We all marveled in horror at the initial reports of the surrounding and slaughter of a couple hundred "militants" on plantations outside of Najaf earlier in the week.

First, the government announced it was al-Qaeda attacking Najaf, and the glorious Iraqi army forces crushing the attack.

Then the Iraqi government gave out the "official story" that it was a radical Shiite movement that was about to launch an attack on a religious festival in Najaf. The Iraqi intelligence forces were said to have intrepidly learned of the imminent uprising shortly before it unfolded, thereby seizing the initiative on the deadly rebel sect camped on the plantations. After the Americans and British were called, helicopters came and systematically slaughtered all the "militants," killing two hundred fifty or more, altogether.

Now we learn that, in fact, they weren't militants, but a couple of tribes of Shiites attending the Najaf festival.

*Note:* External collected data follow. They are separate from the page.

/-- A field as a register table gives it. -/
structure FieldSpec where
  fld : Fld
  acc : Access
  deriving DecidableEq, Repr

/-- A row of a register table: the address of its first instance, the count and stride of each of its indices
(widest stride first), its size in bytes, its reset value and its fields. -/
structure RegSpec where
  name : String
  base : Nat
  dims : List (Nat × Nat)
  bytes : Nat
  reset : Nat
  fields : List FieldSpec
  deriving DecidableEq, Repr
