/-- Tile group `g` holds a tile of the tag's slice (R176). -/
def Chip.groupAdmits (c : Chip) (g tag : Nat) : Bool := (List.range 16).any (fun i => c.tileSlice (16 * g + i) == some tag)

/-- The slice tags that reach an address of register block `b` (R97, R150, R176, R177, R190, R213, R214, R239, R240, R283,
R284, R316, R335, R336, R390, R424, R425, R435, R438, R444, R462, R472, R496, R497).  A block without a rule admits all. -/
def Chip.regAdmits (c : Chip) (b : Nat) (q : Req) : Bool :=
  let o := q.addr % 2 ^ 24
  let i := o / 2 ^ 16
  let ctx := fun (m : Nat) => q.tag == c.fld (ACC_MST_CTX m) ACC_MST_CTX.SLICE_TAG
  q.tag == 0 ||
  (match b with
  | 2 => decide (12 ≤ i) || decide (o % 2 ^ 16 < 0x100) || (q.write && decide (0x200 ≤ o % 2 ^ 16)) || c.groupAdmits i q.tag
  | 3 | 4 => decide (192 ≤ i) || c.tileSlice i == some q.tag
  | 5 | 6 => decide (12 ≤ i) || c.groupAdmits i q.tag
  | 7 =>
    if 0x100000 ≤ o ∧ o < 0x120000 then (AMap.get? c.models ((o - 0x100000) / 0x80)).any (fun m => m.slice == q.tag)
    else decide (o < 0x1000) || decide (0x1200 ≤ o) || q.tag == (o - 0x1000) / 8
  | 10 => decide (o < 0x2000) || decide (0x3000 ≤ o) || (AMap.get? c.cfl.streams ((o - 0x2000) / 0x40)).any (fun s => s.slice == q.tag)
  | 12 => decide (0x21000 ≤ o) && decide (o < 0x21400) && (AMap.get? c.safe.outputs ((o - 0x21000) / 0x20)).any (fun x => x.slice == q.tag)
  | 16 => decide (0x100 ≤ o) && decide (o < 0x300) && q.tag == (o - 0x100) / 8
  | 18 => decide (0x2000 ≤ o) && decide (o < 0x2200) && ctx 0x5C
  | 19 => ctx 0x5D
  | 22 => ctx 0x34
  | 23 => ctx 0x40
  | 8 | 9 | 11 | 14 | 15 | 17 | 21 => false
  | _ => true)

/-- R41, R42 and R56, and the rules of the register blocks: the check a target makes after its windows. -/
def Chip.checkTarget (c : Chip) (t : Nat) (q : Req) : Option Deny :=
  if t = 0 then
    if (pagesOf q.addr q.len).all (fun p => ownerAdmits (c.owner p) q) then none else some .owner
  else if t ≤ 12 then
    if (unitsOf (q.addr - mcBase) q.len pageSize).all (fun g => c.segSlice g == some q.tag) then none else some .sliceTag
  else if t ≤ 24 then
    if (unitsOf (q.addr - tileBase) q.len (2 ^ 20)).all (fun n => c.tileSlice n == some q.tag) then none else some .sliceTag
  else if t = 50 then
    let s := (q.addr - dbBase) / 2 ^ 16
    let inSync := (q.addr - dbBase) % 2 ^ 16 ≥ 0x8000
    if (c.slice? s).isNone then some .sliceTag
    else if (q.write || inSync) && q.tag != s then some .sliceTag
    else if q.write && (c.slice? s).any (·.retired) then some .sliceTag
    else none
  else if t = 49 then if q.tag = 0 then none else some .sliceTag
  else match msiVector q.addr with
    | some (_, v) => if q.tag = v / 32 then none else some .sliceTag
    | none => if (unitsOf q.addr q.len 4).all (fun w => c.regAdmits (t - 25) { q with addr := max q.addr (4 * w) }) then none else some .sliceTag

/-- The whole check of a request: none where it passes, else the cause and the TARGET of its record.  R20 does not say
how an access that straddles the end of a range is judged: by its first and its last byte, and the first of the two that
leads nowhere names the TARGET (DESIGN CHOICE, log 98). -/
def Chip.check (c : Chip) (q : Req) : Option (Deny × Nat) :=
  match c.target q.addr, c.target (q.addr + q.len - 1) with
  | .error t, _ => some (.range, t)
  | _, .error t => some (.range, t)
  | .ok t, .ok _ =>
    match c.checkWindow t q with
    | some d => some (if (msiVector q.addr).isSome then .sliceTag else d, t)
    | none => (c.checkTarget t q).map (fun d => (d, t))

/-! ### Error records (R332 to R336) -/

/-- The 32 bytes of an error record (R332). -/
def ErrRec.bytes (e : ErrRec) : List Byte :=
  leBytes 1 e.severity ++ leBytes 1 e.cause ++ leBytes 2 (e.source % 16 + e.unit * 16) ++
  leBytes 1 e.master ++ leBytes 1 (e.slice % 64 + e.world % 2 * 64) ++ leBytes 2 (e.target % 64) ++
  leBytes 8 e.time ++ leBytes 8 e.addr ++
  leBytes 8 (e.detail.getD (Config.errorDetail e.source e.cause e.time).toNat)

/-- Free slots of the device error ring. -/
def Chip.errFree (c : Chip) : Nat :=
  2 ^ c.fld ERR_RING_CTRL ERR_RING_CTRL.LOG2_SLOTS -
    idxSub (c.reg ERR_RING_TAIL) (c.reg ERR_RING_HEAD)

/-- ERR_STATUS shows the holding queue and the live counts (R336). -/
def Chip.errStatus (c : Chip) : Chip :=
  let c := c.setFld ERR_STATUS ERR_STATUS.HELD c.err.held.length
  let c := c.setFld ERR_STATUS ERR_STATUS.HOLDING (b2n (!c.err.held.isEmpty))
  c.setFld ERR_STATUS ERR_STATUS.COALESCING (b2n (c.err.lost.any (fun p => p.2.count != 0)))

/-! ### Valid bits, check codes and stores (R361 to R375) -/

/-- The DRAM channel of an address (R361). -/
def channelOf (a : Nat) : Nat := bitsOf a 19 16 ^^^ bitsOf a 23 20

/-- The 64-byte lines of tile memory and model cache, or the 64 KiB blocks of DRAM, that a range touches:
the granules of the valid bits (R370, R374). -/
def Chip.markValid (c : Chip) (a n : Nat) : Chip :=
  if n = 0 then c
  else if a < mcBase then
    { c with validBlocks := (pagesOf a n).foldl nsInsert c.validBlocks }
  else
    { c with validLines := ((List.range ((a + n - 1) / 64 - a / 64 + 1)).map (· + a / 64)).foldl nsInsert c.validLines }

/-- The DRAM block uses the light code (R364). -/
def Chip.lightBlock (c : Chip) (block : Nat) : Bool :=
  match (List.range 16).find? (fun r => c.flag (MEM_ECC_BASE r) MEM_ECC_BASE.EN &&
      c.fld (MEM_ECC_BASE r) MEM_ECC_BASE.BASE ≤ block && block ≤ c.fld (MEM_ECC_LIMIT r) MEM_ECC_LIMIT.LIMIT) with
  | some r => c.flag (MEM_ECC_BASE r) MEM_ECC_BASE.CODE
  | none => false

/-- Bytes of the codeword that covers an address: R362, R366, R369. -/
def Chip.codewordSize (c : Chip) (a : Nat) : Nat :=
  if a < mcBase then if c.lightBlock (a / pageSize) then 8 else 32
  else if a < tileBase then 64
  else
    let off := (a - tileBase) % 2 ^ 20
    if bitOf (c.fld (TILE_CODE_MAP ((a - tileBase) / 2 ^ 20)) TILE_CODE_MAP.MAP) (off / 2 ^ 16) then 32 else 8

/-- The codewords a range touches, each with whether the range covers it whole. -/
def Chip.codewords (c : Chip) (a n : Nat) : List (Nat × Bool) :=
  if n = 0 then []
  else
    let z := c.codewordSize a
    (List.range ((a + n - 1) / z - a / z + 1)).map (fun i =>
      let w := (a / z + i) * z
      (w, decide (a ≤ w) && decide (w + z ≤ a + n)))

/-- A location is valid (R370, R374). -/
def Chip.isValid (c : Chip) (a : Nat) : Bool :=
  if a < mcBase then c.validBlocks.contains (a / pageSize) else c.validLines.contains (a / 64)

/-- The code of a codeword (R364, R366, R369). -/
def Chip.codeAt (c : Chip) (w : Nat) : Code :=
  if mcBase ≤ w ∧ w < tileBase then .parity else if c.codewordSize w = 32 then .strong (decide (w < mcBase)) else .light

/-- A codeword of a block that is taken as valid though nothing was written to it (R375). -/
def Chip.rawWord (c : Chip) (w : Nat) : Bool :=
  decide (w < mcBase) && (AMap.get? c.rawBlocks (w / pageSize)).any (fun l => !l.contains w)

/-- What a read of a codeword finds: the bits that are corrected, or the cause of an uncorrectable error (R367). -/
def Chip.judge (c : Chip) (w : Nat) : Except Nat Nat :=
  if !c.isValid w then .ok 0
  else if c.rawWord w then .error 2
  else match AMap.get? c.badWords w with
    | none => .ok 0
    | some b => if b.agrees then .ok 0 else (c.codeAt w).judge b.err

/-- A read of the codeword is uncorrectable. -/
def Chip.wordBad (c : Chip) (w : Nat) : Bool := match c.judge w with
  | .ok _ => false
  | .error _ => true

/-- The wrong bits that a read of a codeword returns: those that its correction leaves, or all of them. -/
def Chip.seenErr (c : Chip) (w : Nat) : Nat :=
  if !c.isValid w then 0
  else if c.rawWord w then leNat ((List.range (c.codewordSize w)).map (fun i => Config.dramHolds (w + i)))
  else match AMap.get? c.badWords w with
    | none => 0
    | some b => match c.judge w with
      | .ok m => b.err ^^^ m
      | .error _ => b.err

/-- The wrong bits of one byte, as a read returns it. -/
def Chip.byteErr (c : Chip) (a : Nat) : Byte :=
  let z := c.codewordSize a
  BitVec.ofNat 8 (c.seenErr (a / z * z) / 2 ^ (8 * (a % z)))

/-- R367: `n` bytes as a read returns them: what was written, with the wrong bits that no correction meets. -/
def Chip.readBack (c : Chip) (a n : Nat) : List Byte :=
  if c.badWords.isEmpty && c.rawBlocks.isEmpty then memRead c.mem a n
  else (List.range n).map (fun i => memGet c.mem (a + i) ^^^ c.byteErr (a + i))

/-- The wrong data bits that a write of `n` bytes at `a` leaves in a codeword that it covers in part. -/
def Chip.errLeft (c : Chip) (w a n : Nat) : Nat :=
  leNat ((List.range (c.codewordSize w)).map (fun i => if a ≤ w + i ∧ w + i < a + n then 0 else c.byteErr (w + i)))

/-- R368: the wrong bits after a write of codewords: a whole one has none; one written in part keeps those of its other bytes,
under check bits formed over them. -/
def Chip.badAfter (c : Chip) (a n : Nat) : AMap BadWord :=
  c.badWords.filterMap (fun p =>
    match (c.codewords a n).find? (fun q => q.1 == p.1) with
    | none => some p
    | some (w, whole) => if whole || c.errLeft w a n == 0 then none else some (w, { err := c.errLeft w a n, agrees := true }))

/-- The metadata of a burst of DRAM (Table — Burst metadata): the check bits of what was written, with those that are
wrong. -/
def Chip.metadata (c : Chip) (a : Nat) : Nat :=
  let a := a / 32 * 32
  if c.codewordSize a = 32 then
    (rsCheck (memRead c.mem a 32) + addrChk a * 2 ^ 24) ^^^ (((AMap.get? c.badWords a).map BadWord.err).getD 0 / 2 ^ 256)
  else leNat ((List.range 4).map (fun i =>
    Config.lightCheck (BitVec.ofNat 64 (leNat (memRead c.mem (a + 8 * i) 8))) ^^^ BitVec.ofNat 8 (((AMap.get? c.badWords (a + 8 * i)).map BadWord.err).getD 0 / 2 ^ 64)))

/-- Bytes written with fresh check bits; their blocks or lines become valid. -/
def Chip.store (c : Chip) (a : Nat) (b : List Byte) : Chip :=
  let cw := c.codewords a b.length
  let c := { c with mem := memWrite c.mem a b, badWords := c.badAfter a b.length, rawBlocks := c.rawBlocks.map (fun (p : Nat × List Nat) => (p.1, (cw.filter (fun (q : Nat × Bool) => q.1 / pageSize == p.1)).foldl (fun l (q : Nat × Bool) => nsInsert l q.1) p.2)) }
  let c := if tileBase ≤ a ∧ a < regBase then { c with cleanLines := c.cleanLines.filter (fun l => l < a / 64 || (a + b.length - 1) / 64 < l) } else c
  c.markValid a b.length

/-! ### The device error ring -/

/-- The valid bits of a range of lines cleared (R48, R374). -/
def Chip.clearLines (c : Chip) (a n : Nat) : Chip :=
  { c with
    mem := memClear c.mem a (a + n)
    validLines := c.validLines.filter (fun l => l < a / 64 || (a + n) / 64 ≤ l)
    badWords := c.badWords.filter (fun p => p.1 < a || a + n ≤ p.1) }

Jamail quotes a local who told him the pilgrims were targeted by the Iraqi security forces because they do not support al-Sistani, the Iranian-born Iraqi Shiite leader.

The Iraqi Iranian-backed Shiite government sought to eliminate the cooperation between these anti-Iranian sects and local Sunnis they were allying themselves with.

Confucius say,

He who try to clean neighbor's house make big mess.